Anson Hemingway of the 72nd Illinois was on picket duty on the Mississippi-Louisiana border in the summer of 1864 with a unit of colored troops. He had volunteered as a first lieutenant with the 70th U.S. Colored Infantry and was no longer a naive private. Atrocity, he decided, should be met with atrocity.

“A scouting party was sent out from here, in which was a company of colored cavalry commanded by the colonel of a colored regiment,” he wrote home. “After marching some distance, they came upon the party of whom they were in pursuit. There were seventeen prisoners captured and shot by the colored soldiers. When the guerillas were first seen, the colonel told them in a loud tone of voice to ‘Remember Fort Pillow.’ And they did: all honor to them for it. If the Confederacy wish to fight us on these terms, we are glad to know it, and will try to do our part in the contest. I do not admire the mode of warfare, but know of no other way for us to end the war than to retaliate.”
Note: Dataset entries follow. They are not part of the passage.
/-- A frame that fails a receive check is discarded with RX_ERROR, by the first test that fails in the order
LENGTH, CHECK, END_MARK, OWN_NUMBER, SENDER_RANGE, FORM; the line is HUNTING after the first three and IDLE after
the others. That a frame which does not go on from the bits read has no effect is the model's choice, log entry 3 (R65,
R66, R67). -/
def Obligations.InvalidFrameIsDiscardedByTheFirstTest : Prop :=
  ∀ (s : State) (f : RawFrame),
    (s.hears f = false → exec (.rxFrameInvalid f) s = .next s) ∧ (s.hears f = true →
    let bad (cause : RxCause) : Prop :=
      ∃ t, exec (.rxFrameInvalid f) s = .next t ∧
        raised (.rxError cause f.sender.toNat f.kind.toNat f.length.toNat s.clock.label) s t ∧
        t.line.queue = s.line.queue ∧
        (if cause = .length ∨ cause = .check ∨ cause = .endMark then
          t.line.state = .hunting ∧ t.line.quiet = if f.endMark then 3 else 0
         else t.line.state = .idle ∧ t.line.idle = 0) ∧
        ChangesOnly [.line, .notices] s t
    let checked : Prop := crc16 (headerBytes f.cls f.sender f.kind f.length ++ f.body) = f.check
    (28 < f.length.toNat → bad .length) ∧
    (f.length.toNat ≤ 28 → ¬ checked → bad .check) ∧
    (f.length.toNat ≤ 28 → checked → f.endMark = false → bad .endMark) ∧
    (f.length.toNat ≤ 28 → checked → f.endMark = true →
      (f.sender.toNat = s.pins.stn → bad .ownNumber) ∧
      (f.sender.toNat ≠ s.pins.stn → s.plan.n ≤ f.sender.toNat → bad .senderRange) ∧
      (f.sender.toNat ≠ s.pins.stn → f.sender.toNat < s.plan.n →
        (FrameKind.ofCode f.kind.toNat = none → bad .form) ∧
        (∀ k, FrameKind.ofCode f.kind.toNat = some k →
          f.cls.toNat + frameClass k f.body ≠ 7 ∨ lengthPermitted k f.body = false → bad .form))))

/-! ### Received frames -/

/-- The sender of a valid frame is reported first: a slot in ABSENT or SILENT becomes PRESENT with no record and
PEER_CHANGE, another stands. PROPOSE, ENDORSE, OBJECT and RATIFY are then discarded in ISOLATED and from a DIVERGENT
or MISMATCHED sender, and PROPOSE in JOINING and ADRIFT (R65, R68, R82, R111). -/
def Obligations.SenderIsReportedAndFramesFollowTheState : Prop :=
  ∀ (s : State) (sender : BitVec 4),
    let u := afterReport s sender
    let p := sender.toNat
    (u.line.state = .idle ∧ u.line.idle = 0 ∧ u.line.queue = s.line.queue ∧ ChangesOnly [.line, .roster, .notices] s u) ∧
    ((s.slot p).state = .absent ∨ (s.slot p).state = .silent →
      (u.slot p).state = .present ∧ (u.slot p).silence = 0 ∧ (u.slot p).record = none ∧
      raised (.peerChange p (s.slot p).state .present .frame) s u) ∧
    ((s.slot p).state ≠ .absent → (s.slot p).state ≠ .silent → u.slot p = s.slot p ∧ u.notices = s.notices) ∧
    (∀ q, q ≠ p → u.slot q = s.slot q) ∧
    ∀ body : List Byte,
      (s.station.state = .isolated ∨ (s.slot p).state = .divergent ∨ (s.slot p).state = .mismatched →
        (audible s .propose sender body → lengthPermitted .propose body = true →
          ∀ w, exec (.propose sender ⟨body, w⟩) s = .next u) ∧
        (audible s .endorse sender body → body.length = 3 → exec (.endorse sender body) s = .next u) ∧
        (audible s .object sender body → body.length = 4 → exec (.object sender body) s = .next u) ∧
        (audible s .ratify sender body → body.length = 5 → exec (.ratify sender body) s = .next u)) ∧
      (s.station.state = .joining ∨ s.station.state = .adrift → audible s .propose sender body →
        lengthPermitted .propose body = true → ∀ w, exec (.propose sender ⟨body, w⟩) s = .next u)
It seemed as if the conflict would continue interminably, even as the end was inevitable. Grant had Lee under siege at Petersburg, and Sherman controlled the Deep South, that part of it he hadn’t destroyed—still, surrender didn’t come. Starr tried to gauge the progress of the war from the attitude of the Confederate prisoners taken at Franklin and Nashville. “Some say the war is near over some say it will never end,” he wrote, “… some were tired of fighting and some others declared they meant to fight to the last men.”

To Newton, it seemed like years since he had rested. His animal-like existence in the swamp had worn him down, and so had the weight of responsibility, of protecting so many people: his men, Rachel, his wife and children, the local slave community, and yeoman families who counted on him. He was more fugitive than free. “I have only the freedom of the air I breathe,” he is supposed to have said to his cousin Alpheus. “I do not have the freedom of a slave, for a slave can lie down and sleep, unless his belly pinches to keep him awake.”